AIM OF THE EXERCISE:
What is wanted is an exact copy of all the entries.

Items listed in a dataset
/-- What a settled boundary answers: the boundary, or a reset after interrupt entry found no memory. -/
theorem State.settle_eq_next {s t : State} :
    s.settle = .next t ↔ s.boundary = .ok t ∨ ∃ f, s.boundary = .error f ∧ s.stopped f = .next t := by
  unfold State.settle
  split <;> simp_all

end Sys2Proof.Machine
end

TASK RESPONSE:
/-- What a settled boundary answers: the boundary, or a reset after interrupt entry found no memory. -/
theorem State.settle_eq_next {s t : State} :
    s.settle = .next t ↔ s.boundary = .ok t ∨ ∃ f, s.boundary = .error f ∧ s.stopped f = .next t := by
  unfold State.settle
  split <;> simp_all

end Sys2Proof.Machine
end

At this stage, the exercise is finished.